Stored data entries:
= = = = = = =

-- ==== Sys2Proof/Machine/Thermal.lean ====
section
/-! DEFINITION. Thermal supervision and ageing prediction (chapter 16). -/

namespace Sys2Proof.Machine

/-! ### Sensors (R438–R442) -/

/-- The neighbours of a sensor (R438). -/
def neighbours (i : Nat) : List Nat :=
  [[1, 2, 5], [0, 5], [0, 3, 4], [2, 4], [2, 3], [0, 1, 6, 7], [5, 7], [5, 6]].getD i []

/-- Whether a sensor lies on the HV die (R438). -/
def onHvDie (i : Nat) : Bool := decide (6 ≤ i)

/-- TS_STATUS of a sensor: 0 OK, 1 COUNTING, 2 TESTING, 3 RETIRED (R440). -/
def Dev.sensorStatus (d : Dev) (i : Nat) : Nat := d.u (Obj.TS_STATUS i)

/-- Whether a sensor is usable as a neighbour (R439). -/
def Dev.sensorUsable (d : Dev) (i : Nat) : Bool := decide (d.sensorStatus i ≤ 1)

/-- The state of a sensor. -/
def Dev.sensor (d : Dev) (i : Nat) : Sensor := d.thermal.sensors.getD i ⟨0, 0, 0, []⟩

/-- Changes the state of a sensor. -/
def Dev.setSensor (i : Nat) (f : Sensor → Sensor) (d : Dev) : Dev :=
  d.setThermal fun t => { t with sensors := t.sensors.modify i f }

/-- The rise of a sensor over its die's power (R439). -/
def Dev.rise (d : Dev) (i : Nat) : F64 :=
  F64.mul (F64.ofF32 (d.f (Obj.TS_RTH i))) (F64.ofF32 (d.f (if onHvDie i then Obj.THERM_P_HV else Obj.THERM_P_MS)))

/-- The model estimate E_i from the usable neighbours, none without one (R439). -/
def Dev.estimate (d : Dev) (i : Nat) : Option F64 :=
  let us := (neighbours i).filter d.sensorUsable
  if us.isEmpty then none else
    let terms := us.map fun j => F64.sub (F64.add (F64.ofF32 (d.f (Obj.TS_RAW j))) (d.rise i)) (d.rise j)
    some (F64.mul (F64.div (F64.nat 1) (F64.nat us.length)) (F64.sum terms))

/-- The deviation T_i − E_i (R441). -/
def Dev.deviation (d : Dev) (i : Nat) : Option F64 :=
  (d.estimate i).map fun e => F64.sub (F64.ofF32 (d.f (Obj.TS_RAW i))) e

/-- A sensor retired (R442). -/
def Dev.retireSensor (i reason : Nat) (d : Dev) : Dev :=
  let mask := setBit (d.u Obj.SENSORS_RETIRED) i
  let d := (d.put (Obj.TS_STATUS i) 3).put Obj.SENSORS_RETIRED mask
  let d := d.bufferInternal .retired [Obj.SENSORS_RETIRED.write (clearMask mask (d.device.unretired / 256))]
  d.flagRaise Obj.THERM_FLAGS 5 0x7003 (u8 i ++ u8 reason)

/-- A sensor is replaced by its estimate while the throttle acts: the fall timer restarts (R446). -/
def Dev.holdFall (i : Nat) (d : Dev) : Dev :=
  if d.thermal.level = 0 then d else
    let now := d.course.elapsed
    let d := d.setThermal fun t => { t with
      below := t.below.map fun _ => now, fallHold := some (now + 10 * secTicks) }
    d.flagRaise Obj.THERM_FLAGS 6 0x7007 (u8 i)

/-- Whether a sensor has passed three tests within one hour (R442). -/
def Sensor.passedThrice (s : Sensor) : Bool :=
  match s.passes with
  | a :: _ :: c :: _ => decide (a ≤ c + 3600 * secTicks)
  | _ => false

/-- One sensor's count at a sample (R441, R442); a sample within 6 °C ends the row of tests after which it still deviated (DEDUCED,
log 103). -/
def Dev.countSensor (dev : List (Option F64)) (i : Nat) (d : Dev) : Dev :=
  if !d.sensorUsable i then d else
    match dev.getD i none with
    | none => d
    | some x =>
      if F64.lt (F64.nat 6) (F64.abs x) then
        if (d.sensor i).count = 0 && decide (d.course.elapsed < (d.sensor i).quiet) then d
        else (d.setSensor i fun s => { s with count := s.count + 1, deviation := x }).put (Obj.TS_STATUS i) 1
      else (d.setSensor i fun s => { s with count := 0, passes := [] }).put (Obj.TS_STATUS i) 0

/-- Whether the test of one sensor goes before that of another (R441): the one that reached three samples first, of two that reached
them together the one with the larger deviation. -/
def Sensor.testedBefore (a b : Sensor) : Bool :=
  decide (b.count < a.count) || (a.count == b.count && F64.lt (F64.abs b.deviation) (F64.abs a.deviation))

/-- The sensor that is tested next, of those with three deviating samples (R441). -/
def Dev.nextTest (d : Dev) : Option Nat :=
  ((List.range 8).filter fun i => d.sensorStatus i == 1 && decide (3 ≤ (d.sensor i).count)).foldl (fun b i =>
    match b with
    | none => some i
    | some j => if (d.sensor i).testedBefore (d.sensor j) then some i else some j) none

/-- A self-test starts, or a sensor that has passed three within one hour and still deviates is retired (R441, R442). -/
def Dev.startSensorTest (d : Dev) : Dev :=
  if d.thermal.testing.isSome then d else
    match d.nextTest with
    | none => d
    | some i =>
      if (d.sensor i).passedThrice then ((d.retireSensor i 2).setSensor i fun s => { s with count := 0 }).holdFall i
      else
        let d := (d.setThermal fun t => { t with testing := some i }).put (Obj.TS_STATUS i) 2
        let d := d.bump (Obj.TS_TESTS i)
        let x := F32.ofF64 (d.sensor i).deviation
        (d.flagRaise Obj.THERM_FLAGS 3 0x7001 (u8 i ++ f32b x)).holdFall i

/-- The effective reading of a sensor, and whether it has no usable neighbour (R440). -/
def Dev.effective (d : Dev) (i : Nat) : F32 × Bool :=
  if d.sensorUsable i then (d.f (Obj.TS_RAW i), false) else
    match d.estimate i with
    | some e => (F32.ofF64 (F64.add e (F64.nat 5)), false)
    | none =>
      match (List.range 8).filter fun j => j != i && onHvDie j == onHvDie i && d.sensorUsable j with
      | [] => (F32.ofInt 130, true)
      | j :: rest =>
        let top := rest.foldl (fun m k => F32.max m (d.f (Obj.TS_RAW k))) (d.f (Obj.TS_RAW j))
        (F32.add top (F32.ofInt 5), true)

/-- TS_MODEL, TS_EFFECTIVE and TS_MAX of a sensor, and NO_NEIGHBOUR where it begins (R440, R457). -/
def Dev.showSensor (i : Nat) (d : Dev) : Dev :=
  let e := d.effective i
  let d := match d.estimate i with | some x => d.putF (Obj.TS_MODEL i) (F32.ofF64 x) | none => d
  let d := d.putF (Obj.TS_EFFECTIVE i) e.1
  let d := d.when (F32.lt (d.f (Obj.TS_MAX i)) e.1) (Dev.putF (Obj.TS_MAX i) e.1)
  let was := bit d.thermal.alone i
  let d := d.setThermal fun t => { t with alone := if e.2 then setBit t.alone i else clearBit t.alone i }
  d.when (e.2 && !was) (Dev.flagRaise Obj.THERM_FLAGS 9 0x700B (u8 i))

= = = = = = =

- _Assignment_
The task requires each record above to be restated exactly.

- _Your response_
-- ==== Sys2Proof/Machine/Thermal.lean ====
section
/-! DEFINITION. Thermal supervision and ageing prediction (chapter 16). -/

namespace Sys2Proof.Machine

/-! ### Sensors (R438–R442) -/

/-- The neighbours of a sensor (R438). -/
def neighbours (i : Nat) : List Nat :=
  [[1, 2, 5], [0, 5], [0, 3, 4], [2, 4], [2, 3], [0, 1, 6, 7], [5, 7], [5, 6]].getD i []

/-- Whether a sensor lies on the HV die (R438). -/
def onHvDie (i : Nat) : Bool := decide (6 ≤ i)

/-- TS_STATUS of a sensor: 0 OK, 1 COUNTING, 2 TESTING, 3 RETIRED (R440). -/
def Dev.sensorStatus (d : Dev) (i : Nat) : Nat := d.u (Obj.TS_STATUS i)

/-- Whether a sensor is usable as a neighbour (R439). -/
def Dev.sensorUsable (d : Dev) (i : Nat) : Bool := decide (d.sensorStatus i ≤ 1)

/-- The state of a sensor. -/
def Dev.sensor (d : Dev) (i : Nat) : Sensor := d.thermal.sensors.getD i ⟨0, 0, 0, []⟩

/-- Changes the state of a sensor. -/
def Dev.setSensor (i : Nat) (f : Sensor → Sensor) (d : Dev) : Dev :=
  d.setThermal fun t => { t with sensors := t.sensors.modify i f }

/-- The rise of a sensor over its die's power (R439). -/
def Dev.rise (d : Dev) (i : Nat) : F64 :=
  F64.mul (F64.ofF32 (d.f (Obj.TS_RTH i))) (F64.ofF32 (d.f (if onHvDie i then Obj.THERM_P_HV else Obj.THERM_P_MS)))

/-- The model estimate E_i from the usable neighbours, none without one (R439). -/
def Dev.estimate (d : Dev) (i : Nat) : Option F64 :=
  let us := (neighbours i).filter d.sensorUsable
  if us.isEmpty then none else
    let terms := us.map fun j => F64.sub (F64.add (F64.ofF32 (d.f (Obj.TS_RAW j))) (d.rise i)) (d.rise j)
    some (F64.mul (F64.div (F64.nat 1) (F64.nat us.length)) (F64.sum terms))

/-- The deviation T_i − E_i (R441). -/
def Dev.deviation (d : Dev) (i : Nat) : Option F64 :=
  (d.estimate i).map fun e => F64.sub (F64.ofF32 (d.f (Obj.TS_RAW i))) e

/-- A sensor retired (R442). -/
def Dev.retireSensor (i reason : Nat) (d : Dev) : Dev :=
  let mask := setBit (d.u Obj.SENSORS_RETIRED) i
  let d := (d.put (Obj.TS_STATUS i) 3).put Obj.SENSORS_RETIRED mask
  let d := d.bufferInternal .retired [Obj.SENSORS_RETIRED.write (clearMask mask (d.device.unretired / 256))]
  d.flagRaise Obj.THERM_FLAGS 5 0x7003 (u8 i ++ u8 reason)

/-- A sensor is replaced by its estimate while the throttle acts: the fall timer restarts (R446). -/
def Dev.holdFall (i : Nat) (d : Dev) : Dev :=
  if d.thermal.level = 0 then d else
    let now := d.course.elapsed
    let d := d.setThermal fun t => { t with
      below := t.below.map fun _ => now, fallHold := some (now + 10 * secTicks) }
    d.flagRaise Obj.THERM_FLAGS 6 0x7007 (u8 i)

/-- Whether a sensor has passed three tests within one hour (R442). -/
def Sensor.passedThrice (s : Sensor) : Bool :=
  match s.passes with
  | a :: _ :: c :: _ => decide (a ≤ c + 3600 * secTicks)
  | _ => false

/-- One sensor's count at a sample (R441, R442); a sample within 6 °C ends the row of tests after which it still deviated (DEDUCED,
log 103). -/
def Dev.countSensor (dev : List (Option F64)) (i : Nat) (d : Dev) : Dev :=
  if !d.sensorUsable i then d else
    match dev.getD i none with
    | none => d
    | some x =>
      if F64.lt (F64.nat 6) (F64.abs x) then
        if (d.sensor i).count = 0 && decide (d.course.elapsed < (d.sensor i).quiet) then d
        else (d.setSensor i fun s => { s with count := s.count + 1, deviation := x }).put (Obj.TS_STATUS i) 1
      else (d.setSensor i fun s => { s with count := 0, passes := [] }).put (Obj.TS_STATUS i) 0

/-- Whether the test of one sensor goes before that of another (R441): the one that reached three samples first, of two that reached
them together the one with the larger deviation. -/
def Sensor.testedBefore (a b : Sensor) : Bool :=
  decide (b.count < a.count) || (a.count == b.count && F64.lt (F64.abs b.deviation) (F64.abs a.deviation))

/-- The sensor that is tested next, of those with three deviating samples (R441). -/
def Dev.nextTest (d : Dev) : Option Nat :=
  ((List.range 8).filter fun i => d.sensorStatus i == 1 && decide (3 ≤ (d.sensor i).count)).foldl (fun b i =>
    match b with
    | none => some i
    | some j => if (d.sensor i).testedBefore (d.sensor j) then some i else some j) none

/-- A self-test starts, or a sensor that has passed three within one hour and still deviates is retired (R441, R442). -/
def Dev.startSensorTest (d : Dev) : Dev :=
  if d.thermal.testing.isSome then d else
    match d.nextTest with
    | none => d
    | some i =>
      if (d.sensor i).passedThrice then ((d.retireSensor i 2).setSensor i fun s => { s with count := 0 }).holdFall i
      else
        let d := (d.setThermal fun t => { t with testing := some i }).put (Obj.TS_STATUS i) 2
        let d := d.bump (Obj.TS_TESTS i)
        let x := F32.ofF64 (d.sensor i).deviation
        (d.flagRaise Obj.THERM_FLAGS 3 0x7001 (u8 i ++ f32b x)).holdFall i

/-- The effective reading of a sensor, and whether it has no usable neighbour (R440). -/
def Dev.effective (d : Dev) (i : Nat) : F32 × Bool :=
  if d.sensorUsable i then (d.f (Obj.TS_RAW i), false) else
    match d.estimate i with
    | some e => (F32.ofF64 (F64.add e (F64.nat 5)), false)
    | none =>
      match (List.range 8).filter fun j => j != i && onHvDie j == onHvDie i && d.sensorUsable j with
      | [] => (F32.ofInt 130, true)
      | j :: rest =>
        let top := rest.foldl (fun m k => F32.max m (d.f (Obj.TS_RAW k))) (d.f (Obj.TS_RAW j))
        (F32.add top (F32.ofInt 5), true)

/-- TS_MODEL, TS_EFFECTIVE and TS_MAX of a sensor, and NO_NEIGHBOUR where it begins (R440, R457). -/
def Dev.showSensor (i : Nat) (d : Dev) : Dev :=
  let e := d.effective i
  let d := match d.estimate i with | some x => d.putF (Obj.TS_MODEL i) (F32.ofF64 x) | none => d
  let d := d.putF (Obj.TS_EFFECTIVE i) e.1
  let d := d.when (F32.lt (d.f (Obj.TS_MAX i)) e.1) (Dev.putF (Obj.TS_MAX i) e.1)
  let was := bit d.thermal.alone i
  let d := d.setThermal fun t => { t with alone := if e.2 then setBit t.alone i else clearBit t.alone i }
  d.when (e.2 && !was) (Dev.flagRaise Obj.THERM_FLAGS 9 0x700B (u8 i))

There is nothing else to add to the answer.